▶ **WORK REQUEST**
For the records below, give the number of lines where the string "known" occurs. Include nothing else.

(Stored data)
- - - - - - -
-- ==== Sys2Proof/Machine/Reference.lean ====
section
/-! DEFINITION. The spec's own reference instance of the open parameters: `REF_SETTINGS` and `REF_LIMITS`
(30_encoding R84, R85) with `REF_TEMPLATE` (43_command_builders R204). NOT the device's commands or layout:
it exists for the spec's examples and vectors, and no meaning uses it. -/
namespace Sys2Proof.Machine

/-- A number of 16 bits is known from its big-endian bytes. -/
theorem be16_ofNat_inj {a b : Nat} (ha : a < 65536) (hb : b < 65536)
    (h : be16 (BitVec.ofNat 16 a) = be16 (BitVec.ofNat 16 b)) : a = b := by
  simp only [be16, List.cons.injEq, and_true, ← BitVec.toNat_inj, BitVec.extractLsb'_toNat,
    BitVec.toNat_ofNat, Nat.shiftRight_eq_div_pow] at h
  omega

/-- A number of 32 bits is known from its big-endian bytes. -/
theorem be32_ofNat_inj {a b : Nat} (ha : a < 4294967296) (hb : b < 4294967296)
    (h : be32 (BitVec.ofNat 32 a) = be32 (BitVec.ofNat 32 b)) : a = b := by
  simp only [be32, List.cons.injEq, and_true, ← BitVec.toNat_inj, BitVec.extractLsb'_toNat,
    BitVec.toNat_ofNat, Nat.shiftRight_eq_div_pow] at h
  omega

/-- The code that the two reads share (R204). -/
def refReadCode : Key := 0x0103#16

/-- The code that the eight writes share (R204). -/
def refWriteCode : Key := 0x0106#16

/-- A setter of R204 with a 16-bit value field: the payload is `[00 sel] ++ be16(c)`. -/
def refSetter16 (hi scale : Nat) (sel : Byte) (pos : 0 < scale) (fits : hi * scale < 65536) :
    SetterTemplate hi where
  scale := scale
  scale_pos := pos
  code := refWriteCode
  payload c := [0x00#8, sel] ++ be16 (BitVec.ofNat 16 c)
  payload_inj _ _ ha hb h :=
    be16_ofNat_inj (ha.trans_lt fits) (hb.trans_lt fits) (List.append_cancel_left h)

/-- A setter of R204 with a 32-bit value field: the payload is `[00 sel] ++ be32(c)`. -/
def refSetter32 (hi scale : Nat) (sel : Byte) (pos : 0 < scale) (fits : hi * scale < 4294967296) :
    SetterTemplate hi where
  scale := scale
  scale_pos := pos
  code := refWriteCode
  payload c := [0x00#8, sel] ++ be32 (BitVec.ofNat 32 c)
  payload_inj _ _ ha hb h :=
    be32_ofNat_inj (ha.trans_lt fits) (hb.trans_lt fits) (List.append_cancel_left h)

/-- The reference instance: `REF_TEMPLATE` row by row (R204), the reference schemas (R84, R85), and the
nominal T_BACKOFF_MS (00_scope R8). -/
def refParams : Params where
  backoffMs := 100
  settings := refSettings
  limits := refLimits
  status := ⟨refReadCode, [0x00#8, 0x00#8, 0x00#8, 0x1E#8]⟩
  readLimits := ⟨refReadCode, [0x00#8, 0x50#8, 0x00#8, 0x0E#8]⟩
  setv := refSetter16 vMax 100 0x00#8 (by decide) (by decide)
  seti := refSetter16 iMax 100 0x01#8 (by decide) (by decide)
  setbl := refSetter16 blMax 1 0x14#8 (by decide) (by decide)
  setbz := refSetter16 bzMax 1 0x1C#8 (by decide) (by decide)
  setto := refSetter32 toMax 1 0x15#8 (by decide) (by decide)
  on := ⟨refWriteCode, [0x00#8, 0x12#8, 0x00#8, 0x01#8]⟩
  off := ⟨refWriteCode, [0x00#8, 0x12#8, 0x00#8, 0x00#8]⟩
  restart := ⟨refWriteCode, [0x00#8, 0xFF#8, 0x00#8, 0x01#8]⟩

end Sys2Proof.Machine
end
- - - - - - -
▶ **SOLVED EXERCISE**
2